▶ _ASSIGNED TASK_
Extract precisely the lines of the entries below, from the first line through the line containing "rw [this]; simp".

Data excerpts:
-- ==== Sys2Proof/Laws/Aperture.lean ====
section
/-! SUPPORT. Where the registers stand in the aperture (spec/20_memory.md R62, R63), and all that a host access can do
(R66, R67, R72). -/

namespace Sys2Proof.Machine

variable (p : Params) (n : RegNum)

@[simp] theorem slotAt_id : slotAt p 0x0 = .id := rfl
@[simp] theorem slotAt_cmd : slotAt p 0x8 = .cmd := rfl
@[simp] theorem slotAt_status : slotAt p 0x10 = .status := rfl
@[simp] theorem slotAt_arg : slotAt p 0x18 = .arg := rfl
@[simp] theorem slotAt_ctrl : slotAt p 0x20 = .ctrl := rfl

theorem ofNat_toNat_div (o : Nat) (h : o < 0x1000) : BitVec.ofNat 4 ((0x1000 * n.toNat + o) / 0x1000) = n := by
  have : (0x1000 * n.toNat + o) / 0x1000 = n.toNat := by omega
  rw [this]; simp

/-- The integer windows: byte `o` of the window of `R[n]` (R63). -/
theorem slotAt_intWindow (o : Nat) (h : o < 0x1000) : slotAt p (0x10000 + 0x1000 * n.toNat + o) = intSlot p n o := by
  have hn : n.toNat < 16 := n.isLt
  have h1 : ¬ 0x10000 + 0x1000 * n.toNat + o < 0x10000 := by omega
  have h2 : 0x10000 + 0x1000 * n.toNat + o < 0x20000 := by omega
  have h3 : 0x10000 + 0x1000 * n.toNat + o - 0x10000 = 0x1000 * n.toNat + o := by omega
  have h4 : (0x10000 + 0x1000 * n.toNat + o) % 0x1000 = o := by omega
  rw [slotAt, if_neg h1, if_pos h2, h3, h4, ofNat_toNat_div n o h]

/-- The field windows: byte `o` of the window of `F[n]` (R63). -/
theorem slotAt_fieldWindow (o : Nat) (h : o < 0x1000) :
    slotAt p (0x20000 + 0x1000 * n.toNat + o) = fieldSlot p n o := by
  have hn : n.toNat < 16 := n.isLt
  have h1 : ¬ 0x20000 + 0x1000 * n.toNat + o < 0x10000 := by omega
  have h2 : ¬ 0x20000 + 0x1000 * n.toNat + o < 0x20000 := by omega
  have h3 : 0x20000 + 0x1000 * n.toNat + o < 0x30000 := by omega
  have h4 : 0x20000 + 0x1000 * n.toNat + o - 0x20000 = 0x1000 * n.toNat + o := by omega
  have h5 : (0x20000 + 0x1000 * n.toNat + o) % 0x1000 = o := by omega
  rw [slotAt, if_neg h1, if_neg h2, if_pos h3, h4, h5, ofNat_toNat_div n o h]

theorem slotAt_used : slotAt p (0x10000 + 0x1000 * n.toNat) = .used n := by
  simpa [intSlot] using slotAt_intWindow p n 0 (by omega)

theorem slotAt_sign : slotAt p (0x10000 + 0x1000 * n.toNat + 0x8) = .sign n := by
  simpa [intSlot] using slotAt_intWindow p n 0x8 (by omega)

theorem slotAt_dig {j : Nat} (hp : p.Ok) (h : j < p.cap) :
    slotAt p (0x10000 + 0x1000 * n.toNat + 0x10 + 8 * j) = .dig n j := by
  have h1 := hp.1.2
  have h2 : 0x10000 + 0x1000 * n.toNat + 0x10 + 8 * j = 0x10000 + 0x1000 * n.toNat + (0x10 + 8 * j) := by omega
  have h3 : (0x10 + 8 * j - 0x10) / 8 = j := by omega
  rw [h2, slotAt_intWindow p n _ (by omega), intSlot, if_neg (by omega), if_neg (by omega), h3, if_pos h]

theorem slotAt_fdig {j : Nat} (hp : p.Ok) (h : j < 2 * p.fbDigs) :
    slotAt p (0x20000 + 0x1000 * n.toNat + 8 * j) = .fdig n j := by
  have h1 := hp.2.2.1
  have h3 : 8 * j / 8 = j := by omega
  rw [slotAt_fieldWindow p n _ (by omega), fieldSlot, h3, if_pos h]

theorem slotOffset_aligned {off : Nat} (h : off % 8 = 0) : slotOffset off = off := by simp [slotOffset, h]

/-- A slot of a register window stands at one of the offsets of R63. -/
theorem windowOffset_of_inWindow {off : Nat} (h8 : off % 8 = 0) (h : (slotAt p off).inWindow = true) :
    WindowOffset p off := by
  unfold slotAt at h
  split at h
  · unfold csrSlot at h; revert h; split <;> simp [SlotName.inWindow]
  · split at h
    · have hn : (BitVec.ofNat 4 ((off - 0x10000) / 0x1000)).toNat = (off - 0x10000) / 0x1000 := by simp; omega
      refine ⟨BitVec.ofNat 4 ((off - 0x10000) / 0x1000), ?_⟩
      rw [hn]
      unfold intSlot at h
      split at h
      · left; omega
      · split at h
        · right; left; omega
        · split at h
          · next hj => exact .inr (.inr (.inl ⟨_, hj, by omega⟩))
          · simp [SlotName.inWindow] at h
    · split at h
      · have hn : (BitVec.ofNat 4 ((off - 0x20000) / 0x1000)).toNat = (off - 0x20000) / 0x1000 := by simp; omega
        refine ⟨BitVec.ofNat 4 ((off - 0x20000) / 0x1000), ?_⟩
        rw [hn]
        unfold fieldSlot at h
        split at h
        · next hj => exact .inr (.inr (.inr ⟨_, hj, by omega⟩))
        · simp [SlotName.inWindow] at h
      · simp [SlotName.inWindow] at h

/-- The slots `CMD`, `STATUS` and `ARG` stand at one offset each (R62). -/
theorem offset_of_slotAt {off : Nat} :
    (slotAt p off = .cmd → off = 0x8) ∧ (slotAt p off = .status → off = 0x10) ∧ (slotAt p off = .arg → off = 0x18) := by
  unfold slotAt
  split
  · unfold csrSlot; split <;> simp
  · split
    · unfold intSlot; repeat' split
      all_goals simp
    · split
      · unfold fieldSlot; split <;> simp
      · simp

/-- The slots guarded while busy are `CMD`, `ARG` and those of the register windows (R72(a)). -/
theorem offset_of_guarded {off : Nat} (h8 : off % 8 = 0) (h : (slotAt p off).guarded = true) :
    off = 0x8 ∨ off = 0x18 ∨ WindowOffset p off := by
  cases hx : slotAt p off <;> rw [hx] at h <;> simp only [SlotName.guarded, Bool.false_eq_true] at h
  · exact .inl ((offset_of_slotAt p).1 hx)
  · exact .inr (.inl ((offset_of_slotAt p).2.2 hx))
  all_goals exact .inr (.inr (windowOffset_of_inWindow p h8 (by rw [hx]; rfl)))

/-- What a store does to `STATUS`: nothing, the write-1-to-clear, or an acceptance (R67). -/
theorem storeSlot_status (s : State) (low : Bool) (v : Word) (x : SlotName)
    (hx : s.status.busy = true → x.guarded = false) :
    (s.storeSlot low v x).status = s.status ∨
    (x = .status ∧ (s.storeSlot low v x).status = s.status.writeOneToClear v) ∨
    (x = .cmd ∧ low = true ∧ s.status.busy = false ∧ (s.storeSlot low v x).status = s.status.accepted) := by
  cases x <;> simp_all [State.storeSlot, SlotName.guarded]
  cases low <;> simp

/-- A low bit of two halves put together is a bit of the lower half (R67). -/
theorem getElem_halves (a b : BitVec 32) (i : Nat) (h : i < 32) : (a ++ b : Word)[i] = b[i] := by
  rw [BitVec.getElem_append, dif_pos h]

/-- The low half of two halves put together. -/
theorem setWidth_halves (a b : BitVec 32) : (a ++ b : Word).setWidth 32 = b := by
  apply BitVec.eq_of_getElem_eq
  intro i hi
  rw [BitVec.getElem_setWidth, BitVec.getLsbD_eq_getElem (by omega), getElem_halves a b i hi]

/-- A low bit of the lower half of a slot value is that bit of the value (R66). -/
theorem getElem_lowHalf (v : Word) (i : Nat) (h : i < 32) : (v.extractLsb' 0 32)[i] = v[i] := by
  rw [BitVec.getElem_extractLsb', BitVec.getLsbD_eq_getElem (by omega)]
  simp

/-- The bits of a `STATUS` read (spec/10_state.md R42). -/
@[simp] theorem Status.word_busy (st : Status) : st.word[0] = st.busy := by
  obtain ⟨b, d, h, e⟩ := st; cases b <;> cases d <;> cases h <;> cases e <;> rfl
@[simp] theorem Status.word_done (st : Status) : st.word[1] = st.done := by
  obtain ⟨b, d, h, e⟩ := st; cases b <;> cases d <;> cases h <;> cases e <;> rfl
@[simp] theorem Status.word_haz (st : Status) : st.word[2] = st.haz := by
  obtain ⟨b, d, h, e⟩ := st; cases b <;> cases d <;> cases h <;> cases e <;> rfl
@[simp] theorem Status.word_err (st : Status) : st.word.extractLsb' 8 4 = st.err.code := by
  obtain ⟨b, d, h, e⟩ := st; cases b <;> cases d <;> cases h <;> cases e <;> rfl

/-- Bit 0 of a `CTRL` read (R43). -/
@[simp] theorem ctrlWord_ie (ie : Bool) : (ctrlWord ie)[0] = ie := by cases ie <;> rfl

/-- The accepted sizes and alignments (R66). -/
theorem accepted_iff {off n : Nat} : accepted off n = true ↔ (n = 8 ∧ off % 8 = 0) ∨ (n = 4 ∧ off % 4 = 0) := by
  simp [accepted]

/-- All that a read can do: hand the host one reply, and draw one value while busy (R66, R71, R72). -/
theorem memRead_cases (s : State) (off n : Nat) :
    (∃ r, s.memRead off n = s.reply r) ∨ (∃ r, s.memRead off n = { s with draws := s.draws + 1 }.reply r) := by
  unfold State.memRead
  split
  · split
    · exact .inr ⟨_, rfl⟩
    · exact .inl ⟨_, rfl⟩
  · exact .inl ⟨_, rfl⟩

/-- All that a write can do: a bus error, a refusal that sets `HAZ`, or the store (R67, R69, R72). -/
theorem memWrite_cases (s : State) (off n : Nat) (v : Word) :
    (accepted off n = false ∧ s.memWrite off n v = s.reply .busError) ∨
    (accepted off n = true ∧ s.status.busy = true ∧ (slotAt s.params (slotOffset off)).guarded = true ∧
      s.memWrite off n v = { s with status := s.status.hazarded }.reply .written) ∨
    (accepted off n = true ∧ (s.status.busy = true → (slotAt s.params (slotOffset off)).guarded = false) ∧
      s.memWrite off n v = (s.storeSlot (coversLow off n)
        (mergePart off n (s.slotValue (slotAt s.params (slotOffset off))) v)
        (slotAt s.params (slotOffset off))).reply .written) := by
  unfold State.memWrite
  cases ha : accepted off n with
  | false => exact .inl ⟨rfl, by simp⟩
  | true =>
    simp only [if_true]
    cases hb : s.status.busy && (slotAt s.params (slotOffset off)).guarded with
    | true =>
      obtain ⟨h1, h2⟩ := Bool.and_eq_true_iff.1 hb
      exact .inr (.inl ⟨trivial, h1, h2, by simp⟩)
    | false => exact .inr (.inr ⟨trivial, fun h => by simpa [h] using hb, by simp⟩)

end Sys2Proof.Machine
end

▶ _TASK RESPONSE_
-- ==== Sys2Proof/Laws/Aperture.lean ====
section
/-! SUPPORT. Where the registers stand in the aperture (spec/20_memory.md R62, R63), and all that a host access can do
(R66, R67, R72). -/

namespace Sys2Proof.Machine

variable (p : Params) (n : RegNum)

@[simp] theorem slotAt_id : slotAt p 0x0 = .id := rfl
@[simp] theorem slotAt_cmd : slotAt p 0x8 = .cmd := rfl
@[simp] theorem slotAt_status : slotAt p 0x10 = .status := rfl
@[simp] theorem slotAt_arg : slotAt p 0x18 = .arg := rfl
@[simp] theorem slotAt_ctrl : slotAt p 0x20 = .ctrl := rfl

theorem ofNat_toNat_div (o : Nat) (h : o < 0x1000) : BitVec.ofNat 4 ((0x1000 * n.toNat + o) / 0x1000) = n := by
  have : (0x1000 * n.toNat + o) / 0x1000 = n.toNat := by omega
  rw [this]; simp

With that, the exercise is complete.